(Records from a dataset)
-- ==== Sys2Proof/Machine/Tensor.lean ====
section
/-! DEFINITION. Descriptor records, layout tags, sharding maps and index resolution (R198 to R207, R212, R217). -/
namespace Sys2Proof.Machine

/-! ### Fields of a descriptor image (Table 9.1) -/

def dRank (d : BitVec 2048) : Nat := (d.extractLsb' 36 3).toNat + 1
def dTag (d : BitVec 2048) : Nat := (d.extractLsb' 39 6).toNat
def dPtag (d : BitVec 2048) : Nat := (d.extractLsb' 45 6).toNat
def dRly (d : BitVec 2048) : Bool := d.getLsbD 51
def dRsh (d : BitVec 2048) : Bool := d.getLsbD 52
def dFill (d : BitVec 2048) : BitVec 32 := d.extractLsb' 64 32
def dExt (d : BitVec 2048) (i : Nat) : Nat := if i < 8 then (d.extractLsb' (128 + 32 * i) 32).toNat else 0
def dTlog (d : BitVec 2048) (i : Nat) : Nat := if i < 8 then (d.extractLsb' (384 + 8 * i) 8).toNat else 0
/-- Address field of word k (byte 8k): BASE 8, DBASE 9, SSTRIDE 10, NBASE 11, NSSTRIDE 12, BMAP 13, RBMAP 14, DVA 15. -/
def dWord (d : BitVec 2048) (k : Nat) : Nat := (d.extractLsb' (64 * k) 64).toNat
def dMap (d : BitVec 2048) : BitVec 512 := d.extractLsb' 1024 512
def dNmap (d : BitVec 2048) : BitVec 512 := d.extractLsb' 1536 512
/-- Replace word k of an image. -/
def dSetWord (d : BitVec 2048) (k : Nat) (v : Nat) : BitVec 2048 :=
  (d &&& ~~~((BitVec.ofNat 2048 (2 ^ 64 - 1)) <<< (64 * k))) ||| ((BitVec.ofNat 2048 (v % 2 ^ 64)) <<< (64 * k))
/-- Replace n bits at position p. -/
def dSetBits (d : BitVec 2048) (p n v : Nat) : BitVec 2048 :=
  (d &&& ~~~((BitVec.ofNat 2048 (2 ^ n - 1)) <<< p)) ||| ((BitVec.ofNat 2048 (v % 2 ^ n)) <<< p)

/-- Pack factor g (Table 9.2). -/
def fmtPack (fmt : Nat) : Nat :=
  match fmt with | 3 => 2 | 4 => 2 | 5 => 4 | 6 => 2 | 9 => 4 | 10 => 4 | 11 => 2 | _ => 1

/-! ### Sharding maps (Table 9.3) -/

def mAxsize (m : BitVec 512) (a : Nat) : Nat := (m.extractLsb' (8 * a) 8).toNat
def mRole (m : BitVec 512) (a : Nat) : Nat := (m.extractLsb' (32 + 8 * a) 2).toNat
def mDim (m : BitVec 512) (a : Nat) : Nat := (m.extractLsb' (34 + 8 * a) 3).toNat
def mNax (m : BitVec 512) : Nat := (m.extractLsb' 64 3).toNat
def mDie (m : BitVec 512) (p : Nat) : Nat := (m.extractLsb' (96 + 5 * p) 5).toNat
def mBlk (m : BitVec 512) (d : Nat) : Nat := (m.extractLsb' (256 + 32 * d) 16).toNat
def mRem (m : BitVec 512) (d : Nat) : Nat := (m.extractLsb' (272 + 32 * d) 2).toNat
def mHalo (m : BitVec 512) (d : Nat) : Nat := (m.extractLsb' (276 + 32 * d) 4).toNat
def mPadl (m : BitVec 512) (d : Nat) : Nat := (m.extractLsb' (280 + 32 * d) 4).toNat
/-- Mesh positions P. -/
def mPositions (m : BitVec 512) : Nat := ((List.range (mNax m)).map (mAxsize m)).prod
/-- Digit of position p on axis a; axis 0 varies fastest. -/
def mDigit (m : BitVec 512) (p a : Nat) : Nat :=
  p / ((List.range a).map (mAxsize m)).prod % max 1 (mAxsize m a)
def mSplitAxes (m : BitVec 512) (d : Nat) : List Nat :=
  (List.range (mNax m)).filter fun a => mRole m a == 1 && mDim m a == d
/-- n of dimension d (R204). -/
def mShards (m : BitVec 512) (d : Nat) : Nat := ((mSplitAxes m d).map (mAxsize m)).prod
def mHasPsum (m : BitVec 512) : Bool := (List.range (mNax m)).any fun a => mRole m a == 2

/-- B of R204 for LAST. -/
def lastB (e n blk : Nat) : Nat := if blk ≠ 0 then blk else (e + n - 1) / n

/-- split(): shard and local index of element x (R204). rem: 0 LAST, 1 BALANCED, 2 CYCLIC. -/
def split (e n blk rem x : Nat) : Nat × Nat :=
  match rem with
  | 0 => let b := max 1 (lastB e n blk); (x / b, x % b)
  | 1 =>
    let q := e / n
    let m := e % n
    if x < m * (q + 1) then (x / (q + 1), x % (q + 1))
    else (m + (x - m * (q + 1)) / max 1 q, (x - m * (q + 1)) % max 1 q)
  | _ => ((x / max 1 blk) % n, x / (max 1 blk * n) * blk + x % max 1 blk)
/-- len(k) (R204). -/
def splitLen (e n blk rem k : Nat) : Nat :=
  match rem with
  | 0 => let b := lastB e n blk; min b (e - k * b)
  | 1 => if k < e % n then e / n + 1 else e / n
  | _ => let full := e / (max 1 blk * n); let r := e % (max 1 blk * n); full * blk + min blk (r - k * blk)
/-- start(k) for LAST and BALANCED. -/
def splitStart (e n blk rem k : Nat) : Nat :=
  match rem with
  | 0 => k * lastB e n blk
  | _ => k * (e / n) + min k (e % n)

> _Problem statement_:
Write out only the lines that run from the line containing "def dRsh (d" through the line containing "def dSetWord (d", both included, exactly as they appear above.

> _Task output_:
def dRsh (d : BitVec 2048) : Bool := d.getLsbD 52
def dFill (d : BitVec 2048) : BitVec 32 := d.extractLsb' 64 32
def dExt (d : BitVec 2048) (i : Nat) : Nat := if i < 8 then (d.extractLsb' (128 + 32 * i) 32).toNat else 0
def dTlog (d : BitVec 2048) (i : Nat) : Nat := if i < 8 then (d.extractLsb' (384 + 8 * i) 8).toNat else 0
/-- Address field of word k (byte 8k): BASE 8, DBASE 9, SSTRIDE 10, NBASE 11, NSSTRIDE 12, BMAP 13, RBMAP 14, DVA 15. -/
def dWord (d : BitVec 2048) (k : Nat) : Nat := (d.extractLsb' (64 * k) 64).toNat
def dMap (d : BitVec 2048) : BitVec 512 := d.extractLsb' 1024 512
def dNmap (d : BitVec 2048) : BitVec 512 := d.extractLsb' 1536 512
/-- Replace word k of an image. -/
def dSetWord (d : BitVec 2048) (k : Nat) (v : Nat) : BitVec 2048 :=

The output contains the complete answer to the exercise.